STORED DATA section start
theorem setConsumer (cause : RoundCause) (n : Nat) (s : State) : Units s (Machine.setConsumer cause n s) := by
  unfold Machine.setConsumer
  split
  · exact takeNewSet cause s
  · split
    · exact evaluateZone _ s
    · exact ofHands (Hands.refl (W := fun _ => True) s).applyTargets

theorem inFreeOrder {n : Nat} {agent : Nat → State → State} (h : ∀ k s, Units s (agent k s)) (s : State) :
    Units s (Machine.inFreeOrder n agent s) :=
  inFreeOrder_keeps (P := Units s) (same rfl rfl rfl rfl) fun k t _ ih => ih.trans (h k t)

theorem handSet (cause : RoundCause) (s : State) : Units s (Machine.handSet cause s) := by
  unfold Machine.handSet
  split
  · exact inFreeOrder (setConsumer cause) s
  · exact refl s

theorem judgeGuard (c : Completion) (s : State) :
    (Machine.judgeGuard c s).now = s.now ∧ (Machine.judgeGuard c s).msu = s.msu ∧ (Machine.judgeGuard c s).csu = s.csu := by
  have added := fun v => (Grants.refl (s.setGuard v)).addCauseTo six .guard
  have taken := fun v => (Grants.refl (s.setGuard v)).withdrawCauseFrom six .guard
  unfold Machine.judgeGuard
  split
  · exact ⟨rfl, rfl, rfl⟩
  · dsimp only
    split
    · split
      · rw [(taken false).only]
        exact ⟨rfl, rfl, rfl⟩
      · exact ⟨rfl, rfl, rfl⟩
    · split
      · rw [(added true).only]
        exact ⟨rfl, rfl, rfl⟩
      · exact ⟨rfl, rfl, rfl⟩

end Units

/-! ## The completion of a measurement scan -/

/-- The consumers of a completion leave the units of the scans, unless the part leaves DOZING. -/
theorem consume_units (c : Completion) (dtMs : Nat) (s : State) :
    (consume c dtMs s).now = s.now ∧
      (((consume c dtMs s).msu = s.msu ∧ (consume c dtMs s).csu = s.csu) ∨
        (consume c dtMs s).msu = s.msu.stopped s.now ∧ (consume c dtMs s).csu = (s.csu.stopped s.msu).woken) := by
  have handed : ∀ t, Units s t → t.now = s.now ∧
      ((t.msu = s.msu ∧ t.csu = s.csu) ∨ t.msu = s.msu.stopped s.now ∧ t.csu = (s.csu.stopped s.msu).woken) := fun t h =>
    ⟨h.now, h.units.imp (fun w => w.2) fun w => ⟨w.msu, w.csu⟩⟩
  unfold consume
  split
  · exact handed s (Units.refl s)
  · obtain ⟨now, msu, csu⟩ := Units.judgeGuard c s
    exact ⟨now, .inl ⟨msu, csu⟩⟩
  · exact handed _ (Units.inFreeOrder (Units.completionConsumer c dtMs) s)

/-- With the claim dropped no consumer touches the Measurement Unit. -/
theorem consume_msu {c : Completion} {dtMs : Nat} {s : State} (claim : s.msu.claim = .unclaimed) :
    (consume c dtMs s).msu = s.msu := by
  obtain ⟨-, ⟨msu, -⟩ | ⟨msu, -⟩⟩ := consume_units c dtMs s
  · exact msu
  · rw [msu, Msu.stopped_of_unclaimed claim]

/-- A completion with the claim dropped: the scan is gone, and the completion is the last one. -/
theorem completeMeasurement_msu {s : State} (claim : s.msu.claim = .unclaimed) :
    (completeMeasurement s).msu = { s.msu with scan := none, last := s.completionNow } :=
  consume_msu claim

/-- The front end is free after a completion that finds the claim dropped. -/
theorem handOnFrontEnd_unclaimed {s : State} (claim : s.msu.claim = .unclaimed) :
    handOnFrontEnd s = { s with msu := { s.msu with frontEnd := .free } } := by
  simp [handOnFrontEnd, claim, State.withMsu]

end Sys2Proof.Machine

/-! PROOFS. The sequence timer, the ends of contact conversions, and the electrode requests (sections 2.5, 3.3 to 3.8). -/

namespace Sys2Proof.Machine

/-! ## SEQUENCE_TIMER_MATCH (R26 to R29) -/

theorem scanPeriod_eq (m : Mode) : m.scanPeriod = if m = .dozing then 1000 else 100 := by cases m <;> rfl

/-- Channels that have left the list lose history and last raw. -/
theorem dropLeft_eq (s : State) : dropLeft s = { s with msu := { s.msu with
    prevCopy := s.msu.scanList
    channels := tabulate fun n => if n ∈ s.msu.prevCopy ∧ n ∉ s.msu.scanList then
      { s.msu.channels.get n with history := [], lastRaw := none } else s.msu.channels.get n } } := by
  simp only [dropLeft, State.withMsu, List.contains_eq_mem, Bool.and_eq_true, decide_eq_true_eq, Bool.not_eq_true',
    decide_eq_false_iff_not]

/-- The scan that a trigger makes, waiting for the front end. -/
def State.triggered (s : State) : State :=
  { s with msu := { s.msu with scan := some { todo := s.msu.scanList, current := none }, pendingMeas := true } }

section
variable {s t : State} (dropped : dropLeft s = t) (list : t.msu.scanList ≠ [])
include dropped list

theorem takeTrigger_waits (busy : t.msu.frontEnd ≠ .free) : takeTrigger s = t.triggered := by
  subst dropped
  exact (if_neg list).trans (if_neg busy)

theorem takeTrigger_begins (free : t.msu.frontEnd = .free) : takeTrigger s = finishScan (beginMeasurement t.triggered) := by
  subst dropped
  exact (if_neg list).trans (if_pos free)

end

/-- A scan that is spent as it begins: it completes, and no contact scan waits for the front end. -/
theorem finishScan_begin_disabled {s : State} {l : List (Fin 16)} (scan : s.msu.scan = some { todo := l, current := none })
    (off : ∀ x ∈ l, (s.msu.channels.get x).enabled = false) (claim : s.msu.claim = .unclaimed) :
    (finishScan (beginMeasurement s)).msu =
      { s.msu with scan := none, pendingMeas := false, frontEnd := .free, last := s.completionNow } := by
  have begun : beginMeasurement s = { s with msu := { s.msu with
      pendingMeas := false, frontEnd := .measuring, scan := some { todo := [], current := none } } } := by
    simp [beginMeasurement, advanceScan, State.withMsu, scan, nextConversion_of_disabled _ s.now _ off]
  have spent : (beginMeasurement s).scanSpent = true := by rw [begun]; rfl
  have unclaimed : (beginMeasurement s).msu.claim = .unclaimed := by rw [begun]; exact claim
  have done := completeMeasurement_msu unclaimed
  rw [finishScan, if_pos spent, handOnFrontEnd_unclaimed (by rw [done]; exact unclaimed), done, begun]
  rfl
STORED DATA section end
BRIEF: Every record above must be repeated word for word.

WRITTEN RESPONSE:
theorem setConsumer (cause : RoundCause) (n : Nat) (s : State) : Units s (Machine.setConsumer cause n s) := by
  unfold Machine.setConsumer
  split
  · exact takeNewSet cause s
  · split
    · exact evaluateZone _ s
    · exact ofHands (Hands.refl (W := fun _ => True) s).applyTargets

theorem inFreeOrder {n : Nat} {agent : Nat → State → State} (h : ∀ k s, Units s (agent k s)) (s : State) :
    Units s (Machine.inFreeOrder n agent s) :=
  inFreeOrder_keeps (P := Units s) (same rfl rfl rfl rfl) fun k t _ ih => ih.trans (h k t)

theorem handSet (cause : RoundCause) (s : State) : Units s (Machine.handSet cause s) := by
  unfold Machine.handSet
  split
  · exact inFreeOrder (setConsumer cause) s
  · exact refl s

theorem judgeGuard (c : Completion) (s : State) :
    (Machine.judgeGuard c s).now = s.now ∧ (Machine.judgeGuard c s).msu = s.msu ∧ (Machine.judgeGuard c s).csu = s.csu := by
  have added := fun v => (Grants.refl (s.setGuard v)).addCauseTo six .guard
  have taken := fun v => (Grants.refl (s.setGuard v)).withdrawCauseFrom six .guard
  unfold Machine.judgeGuard
  split
  · exact ⟨rfl, rfl, rfl⟩
  · dsimp only
    split
    · split
      · rw [(taken false).only]
        exact ⟨rfl, rfl, rfl⟩
      · exact ⟨rfl, rfl, rfl⟩
    · split
      · rw [(added true).only]
        exact ⟨rfl, rfl, rfl⟩
      · exact ⟨rfl, rfl, rfl⟩

end Units

/-! ## The completion of a measurement scan -/

/-- The consumers of a completion leave the units of the scans, unless the part leaves DOZING. -/
theorem consume_units (c : Completion) (dtMs : Nat) (s : State) :
    (consume c dtMs s).now = s.now ∧
      (((consume c dtMs s).msu = s.msu ∧ (consume c dtMs s).csu = s.csu) ∨
        (consume c dtMs s).msu = s.msu.stopped s.now ∧ (consume c dtMs s).csu = (s.csu.stopped s.msu).woken) := by
  have handed : ∀ t, Units s t → t.now = s.now ∧
      ((t.msu = s.msu ∧ t.csu = s.csu) ∨ t.msu = s.msu.stopped s.now ∧ t.csu = (s.csu.stopped s.msu).woken) := fun t h =>
    ⟨h.now, h.units.imp (fun w => w.2) fun w => ⟨w.msu, w.csu⟩⟩
  unfold consume
  split
  · exact handed s (Units.refl s)
  · obtain ⟨now, msu, csu⟩ := Units.judgeGuard c s
    exact ⟨now, .inl ⟨msu, csu⟩⟩
  · exact handed _ (Units.inFreeOrder (Units.completionConsumer c dtMs) s)

/-- With the claim dropped no consumer touches the Measurement Unit. -/
theorem consume_msu {c : Completion} {dtMs : Nat} {s : State} (claim : s.msu.claim = .unclaimed) :
    (consume c dtMs s).msu = s.msu := by
  obtain ⟨-, ⟨msu, -⟩ | ⟨msu, -⟩⟩ := consume_units c dtMs s
  · exact msu
  · rw [msu, Msu.stopped_of_unclaimed claim]

/-- A completion with the claim dropped: the scan is gone, and the completion is the last one. -/
theorem completeMeasurement_msu {s : State} (claim : s.msu.claim = .unclaimed) :
    (completeMeasurement s).msu = { s.msu with scan := none, last := s.completionNow } :=
  consume_msu claim

/-- The front end is free after a completion that finds the claim dropped. -/
theorem handOnFrontEnd_unclaimed {s : State} (claim : s.msu.claim = .unclaimed) :
    handOnFrontEnd s = { s with msu := { s.msu with frontEnd := .free } } := by
  simp [handOnFrontEnd, claim, State.withMsu]

end Sys2Proof.Machine

/-! PROOFS. The sequence timer, the ends of contact conversions, and the electrode requests (sections 2.5, 3.3 to 3.8). -/

namespace Sys2Proof.Machine

/-! ## SEQUENCE_TIMER_MATCH (R26 to R29) -/

theorem scanPeriod_eq (m : Mode) : m.scanPeriod = if m = .dozing then 1000 else 100 := by cases m <;> rfl

/-- Channels that have left the list lose history and last raw. -/
theorem dropLeft_eq (s : State) : dropLeft s = { s with msu := { s.msu with
    prevCopy := s.msu.scanList
    channels := tabulate fun n => if n ∈ s.msu.prevCopy ∧ n ∉ s.msu.scanList then
      { s.msu.channels.get n with history := [], lastRaw := none } else s.msu.channels.get n } } := by
  simp only [dropLeft, State.withMsu, List.contains_eq_mem, Bool.and_eq_true, decide_eq_true_eq, Bool.not_eq_true',
    decide_eq_false_iff_not]

/-- The scan that a trigger makes, waiting for the front end. -/
def State.triggered (s : State) : State :=
  { s with msu := { s.msu with scan := some { todo := s.msu.scanList, current := none }, pendingMeas := true } }

section
variable {s t : State} (dropped : dropLeft s = t) (list : t.msu.scanList ≠ [])
include dropped list

theorem takeTrigger_waits (busy : t.msu.frontEnd ≠ .free) : takeTrigger s = t.triggered := by
  subst dropped
  exact (if_neg list).trans (if_neg busy)

theorem takeTrigger_begins (free : t.msu.frontEnd = .free) : takeTrigger s = finishScan (beginMeasurement t.triggered) := by
  subst dropped
  exact (if_neg list).trans (if_pos free)

end

/-- A scan that is spent as it begins: it completes, and no contact scan waits for the front end. -/
theorem finishScan_begin_disabled {s : State} {l : List (Fin 16)} (scan : s.msu.scan = some { todo := l, current := none })
    (off : ∀ x ∈ l, (s.msu.channels.get x).enabled = false) (claim : s.msu.claim = .unclaimed) :
    (finishScan (beginMeasurement s)).msu =
      { s.msu with scan := none, pendingMeas := false, frontEnd := .free, last := s.completionNow } := by
  have begun : beginMeasurement s = { s with msu := { s.msu with
      pendingMeas := false, frontEnd := .measuring, scan := some { todo := [], current := none } } } := by
    simp [beginMeasurement, advanceScan, State.withMsu, scan, nextConversion_of_disabled _ s.now _ off]
  have spent : (beginMeasurement s).scanSpent = true := by rw [begun]; rfl
  have unclaimed : (beginMeasurement s).msu.claim = .unclaimed := by rw [begun]; exact claim
  have done := completeMeasurement_msu unclaimed
  rw [finishScan, if_pos spent, handOnFrontEnd_unclaimed (by rw [done]; exact unclaimed), done, begun]
  rfl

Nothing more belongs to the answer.